ECLI:NL:RVS:2023:2745
Raad van State
- Voorlopige voorziening
- Rechtspraak.nl
Afwijzing verzoek om voorlopige voorziening in vreemdelingenrechtelijke zaak
Op 18 juli 2023 heeft de voorzieningenrechter van de Afdeling bestuursrechtspraak van de Raad van State uitspraak gedaan in een zaak betreffende een verzoek om voorlopige voorziening. De zaak betreft een vreemdeling die een aanvraag had ingediend voor de afgifte van een document dat rechtmatig verblijf als gemeenschapsonderdaan zou bevestigen, welke aanvraag op 10 februari 2022 door de staatssecretaris van Justitie en Veiligheid was afgewezen. De vreemdeling maakte bezwaar tegen deze afwijzing, maar dit bezwaar werd op 8 september 2022 ongegrond verklaard. Vervolgens heeft de rechtbank Den Haag op 6 juni 2023 het beroep van de vreemdeling tegen deze beslissing eveneens ongegrond verklaard.
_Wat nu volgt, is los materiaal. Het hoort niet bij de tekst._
-- ==== Sys2Proof/Machine/Engines.lean ====
section
/-!
DEFINITION. What the four engines share (spec/15_asynchronous_engines.md R382 to R394, R417, R418; spec/16 R420 to R424): commands and their
checks, streams and ports, the accesses of an engine, completion, faults and aborts.
-/

namespace Sys2Proof.Machine

/-- Byte i of a command. -/
def Cmd.byte (k : Cmd) (i : Nat) : Nat := rfield k.record i 1

/-- n bytes of a command from byte i. -/
def Cmd.num_ (k : Cmd) (i n : Nat) : Nat := rfield k.record i n

/-- Byte 0 of a command (R421). -/
def Cmd.code (k : Cmd) : Nat := k.byte 0

/-- ORD, CTRF and TAGF (R420). -/
def Cmd.ord (k : Cmd) : Bool := (k.byte 1).testBit 6
/-- See ord. -/
def Cmd.counts (k : Cmd) : Bool := (k.byte 1).testBit 5
/-- See ord. -/
def Cmd.tagged (k : Cmd) : Bool := (k.byte 1).testBit 4

/-- The scope of a command, core acting as cluster (R389). -/
def Cmd.scope (k : Cmd) : BitVec 2 := BitVec.ofNat 2 (Nat.max 1 (k.byte 1 / 4 % 4))

/-- The master class of an engine (R313). -/
def engineClass (e : Nat) : Nat := match e with | 0 => 2 | 1 => 3 | 2 => 1 | _ => 4

/-- The master class of a command's engine. -/
def Cmd.cls (k : Cmd) : Nat := engineClass k.engine

/-- The commands of each engine, by the values of byte 0 (R421). -/
def knownCode (c : Nat) : Bool := c < 6 || (0x40 ≤ c && c < 0x44) || (0x80 ≤ c && c < 0x86) || (0xC0 ≤ c && c < 0xC5)

/-- The check of the common header (R386). -/
def Cmd.headerOk (k : Cmd) : Bool :=
  k.byte 3 == 0 && !(k.byte 1).testBit 7 && k.code / 64 == k.engine && knownCode k.code &&
    (if k.tagged then decide (k.byte 2 < 64) else k.byte 2 == 0) &&
    (if k.counts then k.num_ 8 8 % 8 == 0 else k.num_ 8 8 == 0)

/-- Whether every byte from 16 on that no listed field covers is zero (R422). -/
def Cmd.onlyBytes (k : Cmd) (fields : List (Nat × Nat)) : Bool :=
  (List.range 48).all (fun i => k.byte (16 + i) == 0 || fields.any (fun e => e.1 ≤ 16 + i && 16 + i < e.1 + e.2))

/-- Output formats of MX.OUT (R428). -/
def outFormat (f : Nat) : Bool := decide (f ≤ 5) || f == 8

/-- A row count and first row of at most 128 rows. -/
def rowsOk (row0 rows : Nat) : Bool := decide (1 ≤ rows) && decide (row0 + rows ≤ 128)

/-- A column or panel offset (R428, R432). -/
def offsetOk (n : Nat) : Bool := n % 64 == 0 && decide (n < 2 ^ 20)

/-- The limits of a matrix command's fields (R425 to R432). -/
def Cmd.matrixOk (k : Cmd) : Bool :=
  match k.code with
  | 0 =>
    k.onlyBytes [(16, 8), (24, 3), (28, 4)] && k.num_ 16 8 % 64 == 0 && decide (k.byte 24 < 64) && rowsOk (k.byte 25) (k.byte 26) &&
      k.num_ 28 4 % 64 == 0
  | 1 =>
    k.onlyBytes [(16, 5)] && decide (k.byte 18 < 2) && decide (k.byte 19 ≤ 62) && decide (1 ≤ k.byte 20) &&
      decide (k.byte 16 + k.byte 20 ≤ 64) && decide (k.byte 17 + k.byte 20 ≤ 64)
  | 2 =>
    k.onlyBytes [(16, 6), (24, 16)] && decide (1 ≤ k.byte 18) && decide (k.byte 18 ≤ 16) && decide (k.byte 16 + k.byte 18 ≤ 64) &&
      decide (k.byte 17 + 2 * k.byte 18 ≤ 64) && decide (k.byte 19 ≤ 62) && outFormat (k.byte 20) && decide (k.byte 21 ≤ 2) &&
      offsetOk (k.num_ 32 4) && offsetOk (k.num_ 36 4)
  | 3 =>
    k.onlyBytes [(16, 6), (24, 8)] && decide (k.byte 16 ≤ 2) && outFormat (k.byte 17) && decide (k.byte 18 ≤ 2) &&
      decide (k.byte 19 ≤ 62) && rowsOk (k.byte 20) (k.byte 21) && offsetOk (k.num_ 24 4)
  | 4 => k.onlyBytes [(16, 1)] && decide (1 ≤ k.byte 16) && decide (k.byte 16 ≤ 3)
  | _ =>
    k.onlyBytes [(16, 3), (24, 12), (40, 8)] && decide (k.byte 16 < 2) && rowsOk (k.byte 17) (k.byte 18) && k.num_ 24 8 % 64 == 0 &&
      k.num_ 32 4 % 64 == 0 && (decide (k.byte 18 ≤ 1) || decide (1024 ≤ k.num_ 32 4)) && k.num_ 40 8 % 8 == 0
Hierop heeft de vreemdeling hoger beroep ingesteld en verzocht om een voorlopige voorziening.
De voorzieningenrechter heeft in zijn overwegingen vastgesteld dat uit het verzoek van de vreemdeling niet blijkt van een spoedeisend belang voor het treffen van een voorlopige voorziening. Gelet op deze overwegingen heeft de voorzieningenrechter het verzoek afgewezen. De staatssecretaris is niet verplicht om de proceskosten te vergoeden. De uitspraak is openbaar uitgesproken en is vastgesteld door mr. A.J.C. de Moor-van Vugt, met mr. E.L. Iedema als griffier.